The grandfathering rule and Section 112A has increased complexity and confusion for the investors to Compute Capital Gains and file Income Tax Return. In the ITR utility, the IT department added a new Schedule 112A to calculate LTCG on trade wise basis after applying grandfathering rule.

After much uproar, Schedule 112A, the IT deparment made trade wise reporting optional for FY 2018-19 (AY 2019-20). However, the utilities released by the IT department this year has reignited the discussion.

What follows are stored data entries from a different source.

-- ==== Sys2Proof/Tests/Slice0.lean ====
section
/-! SUPPORT. Tests: operands that WellFormed refuses, the manual's worked examples, single steps; and for every clause of every
obligation that has hypotheses a concrete state and operands that meet them all together (`witness_<obligation>_<clause>`). Expected
values come from the manual's worked examples or from IEEE 754. -/

namespace Sys2Proof.Tests

open Sys2Proof Sys2Proof.Machine

set_option maxRecDepth 20000
set_option Elab.async false

/-- The value of an access that succeeds. -/
def okOf {ε α : Type} [Inhabited α] : Except ε α → α
  | .ok a => a
  | .error _ => default

def failOf {α : Type} : Except AccFail α → AccFail
  | .ok _ => .poison 0 false 0
  | .error f => f

def isOk {ε α : Type} : Except ε α → Bool
  | .ok _ => true
  | .error _ => false

theorem go_eq {α : Type} [Inhabited α] (m : Acc α) (s : State) (h : isOk (m.go s).1 = true) :
    m.go s = (.ok (okOf (m.go s).1), (m.go s).2) := by
  rcases hm : m.go s with ⟨r, t⟩
  rw [hm] at h
  cases r with
  | ok a => rfl
  | error e => cases h

theorem pair_true {α : Type} (p : α × Bool) (h : p.2 = true) : p = (p.1, true) := by rw [← h]

theorem some_eq {α : Type} {o : Option α} (h : o.isSome = true) : o = some (o.get h) := by simp

theorem pairOf_eq {α β : Type} {o : Option (α × β)} (h : o.isSome = true) : o = some ((o.get h).1, (o.get h).2) := by simp

theorem eq_some_some {α : Type} {m : Acc (Option α)} {s : State} (h : isOk (m.go s).1 = true) (k : (okOf (m.go s).1).isSome = true) :
    m.go s = (.ok (some ((okOf (m.go s).1).get k)), (m.go s).2) := by simpa using go_eq m s h

theorem fill_eq {m : Acc (Option (Nat × Nat × Nat))} {s : State} (h : isOk (m.go s).1 = true) (k : (okOf (m.go s).1).isSome = true) :
    m.go s = (.ok (some (((okOf (m.go s).1).get k).1, ((okOf (m.go s).1).get k).2.1, ((okOf (m.go s).1).get k).2.2)), (m.go s).2) := by
  simpa using go_eq m s h

/-- The failure of an access that fails. -/
theorem error_eq {α : Type} (m : Acc α) (s : State) (h : isOk (m.go s).1 = false) :
    m.go s = (.error (failOf (m.go s).1), (m.go s).2) := by
  rcases hm : m.go s with ⟨r, t⟩
  rw [hm] at h
  cases r with
  | ok a => cases h
  | error e => rfl

theorem fail_eq {α : Type} (m : Acc α) (s : State) (f : AccFail) (h : (match (m.go s).1 with | .ok _ => false | .error g => g == f) = true) :
    m.go s = (.error f, (m.go s).2) := by
  rcases hm : m.go s with ⟨r, t⟩
  rw [hm] at h
  cases r with
  | ok a => cases h
  | error g => rw [show g = f from by simpa using h]

theorem go_val {α : Type} [Inhabited α] {m : Acc α} {s : State} {a : α} (h : isOk (m.go s).1 = true) (k : okOf (m.go s).1 = a) :
    m.go s = (.ok a, (m.go s).2) := by rw [← k]; exact go_eq m s h

theorem go_unit {m : Acc Unit} {s : State} (h : isOk (m.go s).1 = true) : m.go s = (.ok (), (m.go s).2) := go_val h (Subsingleton.elim _ _)

theorem okUnit {r : Except AccFail Unit} (h : isOk r = true) : r = .ok () := by
  cases r with
  | ok => rfl
  | error => cases h

theorem bulk_eq {s : State} {r : JobRef} (h : ((s.job? r).bind (·.bulk)).isSome = true) :
    (s.job? r).bind (·.bulk) = some (((s.job? r).bind (·.bulk)).get h) := (Option.some_get h).symm

theorem given_none {s : State} {r : JobRef} {w : Word} {hint : Option Hint} {len : Nat} (h : len = 0) :
    s.given r w len hint s [] := .inl ⟨h, rfl, rfl⟩

theorem given_dev {s : State} {r : JobRef} {w : Word} {len : Nat} {hint : Option Hint} (h : len ≠ 0) (d : w.getLsbD 63 = false)
    (o : isOk ((readDva (Agent.dma (s.ctxOf r.q) r) (w.field 0 48) len hint).go s).1 = true)
    (n : s.recall r (1, w.field 0 48, len) = none := by decide +kernel) :
    s.given r w len hint ((((readDva (Agent.dma (s.ctxOf r.q) r) (w.field 0 48) len hint).go s).2.waited (Agent.dma (s.ctxOf r.q) r)).remember
      r (1, w.field 0 48, len) (okOf ((readDva (Agent.dma (s.ctxOf r.q) r) (w.field 0 48) len hint).go s).1))
      (okOf ((readDva (Agent.dma (s.ctxOf r.q) r) (w.field 0 48) len hint).go s).1) := .inr (.inl ⟨h, d, n, _, go_eq _ _ o, rfl⟩)

theorem reads_new {s : State} {r : JobRef} {dva len : Nat}
    (o : isOk ((readDva (Agent.struct (s.ctxOf r.q) r) dva len).go s).1 = true)
    (n : s.recall r (0, dva, len) = none := by decide +kernel) :
    s.reads r dva len (((readDva (Agent.struct (s.ctxOf r.q) r) dva len).go s).2.remember r (0, dva, len)
      (okOf ((readDva (Agent.struct (s.ctxOf r.q) r) dva len).go s).1))
      (okOf ((readDva (Agent.struct (s.ctxOf r.q) r) dva len).go s).1) := .inl ⟨n, _, go_eq _ _ o, rfl⟩

theorem stores_ok {s : State} {r : JobRef} {dva : Nat} {bs : List Byte} {hint : Option Hint}
    (o : isOk ((writeDva (Agent.dma (s.ctxOf r.q) r) dva bs hint).go s).1 = true) :
    s.stores r dva bs hint (((writeDva (Agent.dma (s.ctxOf r.q) r) dva bs hint).go s).2.waited (Agent.dma (s.ctxOf r.q) r)) :=
  ⟨_, _, go_eq _ _ o, rfl⟩

theorem takes_start {s : State} {q : QueueId} {mine : Job → Bool} {j : Job} (h : s.starts q mine j) :
    s.takes q mine j (s.begun q j) := ⟨h.1, .inl ⟨h.2, rfl⟩⟩

def isNext {S F R : Type} : Host.Outcome S F R → Bool
  | .next _ => true
  | _ => false

def nextOf {S F R : Type} (d : S) : Host.Outcome S F R → S
  | .next s => s
  | _ => d

theorem next_eq {S F R : Type} (d : S) (o : Host.Outcome S F R) (h : isNext o = true) : o = .next (nextOf d o) := by
  cases o with
  | next s => rfl
  | fault f => cases h
  | refused r => cases h

theorem pair_eq {α β : Type} (p : α × β) : p = (p.1, p.2) := rfl

/-- A TLB entry of context 0: 2 MiB at 0x200000. -/
def page0 : TlbEntry := ⟨0, 0x200000, 0x200000, 0, 0x200000, true⟩

/-- A package in service, 0.2 s after its reset. -/
def on : State := { State.reset with
  pkg := { powered := true, perstN := true, stage := .service, elapsed := 20000000, incarnation := 7 }
  cxl := { linkUp := true, width := 16, rate := 2, hdmCommitted := true }
  xlat := { tlbCp := [page0], tlbCl := Vector.replicate 16 [page0] } }

def job (op : Nat) (ps : List Word) : Job := { seq := 1, opcode := op, barrier := false, ctx := 0, tag := 0, params := ps }

/-- A state whose queue 0 runs and holds one job. -/
def jobOn (s : State) (j : Job) : State :=
  s.setQueue 0 fun x => { x with st := .running, size := 16, base := 0x300000, cmp := 0x400000, gen := 1, nextSeq := 2, dirty := false, jobs := [j] }

def mem (s : State) (a : Nat) (bs : List Byte) : State := { s with hbm := { s.hbm with mem := memWrite s.hbm.mem a bs } }

/-- `s` ten nanoseconds later. -/
def later (s : State) : State := s.advanceTo 20000001

/-- A 256-byte line in the staging cache whose first three sectors are present. -/
def lineOn (s : State) (b : Nat) : State :=
  { s with tiers := { s.tiers with pool := [.line b 0b1110 0b0010 (List.replicate 256 7) .keep] } }

def fetching (b : Option (Nat × Nat)) : State :=
  (jobOn on (job 1 [])).setQueue 0 fun x => { x with jobs := [], tail := 5, backoff := b }

/-- Queue 0 stopped with its rings set, the completion ring at `cmp`. -/
def ringing (cmp : Nat) : State :=
  on.setQueue 0 fun x => { x with qbase := 0x300000, qsize := 16, qcmpBase := cmp }

def ended : Job := { job 1 [] with phase := .done, lines := [0x200000] }

def recordable : State := jobOn on ended

def aborting : Job := { job 0x7F [0] with phase := .running, aux := [0, 3, 1] }

/-- Limits of region 7: 850 mV and 100 %. -/
def limits : List Word := [0x80, 0, 0, 0, 0, 0, 0, 0, 0x0064_0352]

def words (ws : List Nat) : List Byte := ws.flatMap (leBytes 8)

/-- A container with one dense set image of 16 bytes. -/
def container : List Byte :=
  padTo 256 (words [0x0001_0001_36314B4D, 272, 5, 0x0010_0001, 0, 0, 0, 0, 0x1000_0002, 256]) ++ List.replicate 16 7

/-- A resident model with two set slots of 4 KiB and no program. -/
def model0 : Resident := ⟨5, 2, 4096, [], 0x202000, 0, 0⟩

The IT department issued ITR-2 excel utility for FY 2019-20 (AY 2020-21) on the Income Tax Website on 26th June 2020. It is now mandatory for the taxpayer to enter details of each trade under Schedule 112A. The taxpayer should enter details of each trade with ISIN, share name, quantity, sale price, purchase price, fair market value as on 31st Jan 2018, and transfer expenses to calculate LTCG (Long Term Capital Gain) or LTCL (Long Term Capital Loss).

ITR-1 - Tool 112A

P&L Reports from Brokers (Inadequate)

Investors/traders can download Tax P&L report from their brokers. Brokers like Zerodha provide both FMV as on 31st Jan 2018 and the cost of acquisition as per grandfathering rule in their Tradewise Tax P&L Report. However, the reports of many other brokers do not reflect such details making it extremely challenging for the traders and investors to file their Income Tax Returns.

With such reporting requirements in the ITR and missing information in the broker’s reports, the process of tax filing has become drastically complicated for traders and investors this year. Let us hope that the Income Tax Department comes out with a solution that makes tax filing less tedious for the taxpayers.